WORK ITEM. When a line of the listing below has the string "State" in it, copy that line.

┌────────

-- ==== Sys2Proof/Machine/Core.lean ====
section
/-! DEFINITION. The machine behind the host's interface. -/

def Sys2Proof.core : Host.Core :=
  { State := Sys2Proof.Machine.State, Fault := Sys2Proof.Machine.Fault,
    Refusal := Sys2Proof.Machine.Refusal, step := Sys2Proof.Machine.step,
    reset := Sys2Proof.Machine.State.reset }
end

└────────

WRITTEN SOLUTION.
  { State := Sys2Proof.Machine.State, Fault := Sys2Proof.Machine.Fault,
    reset := Sys2Proof.Machine.State.reset }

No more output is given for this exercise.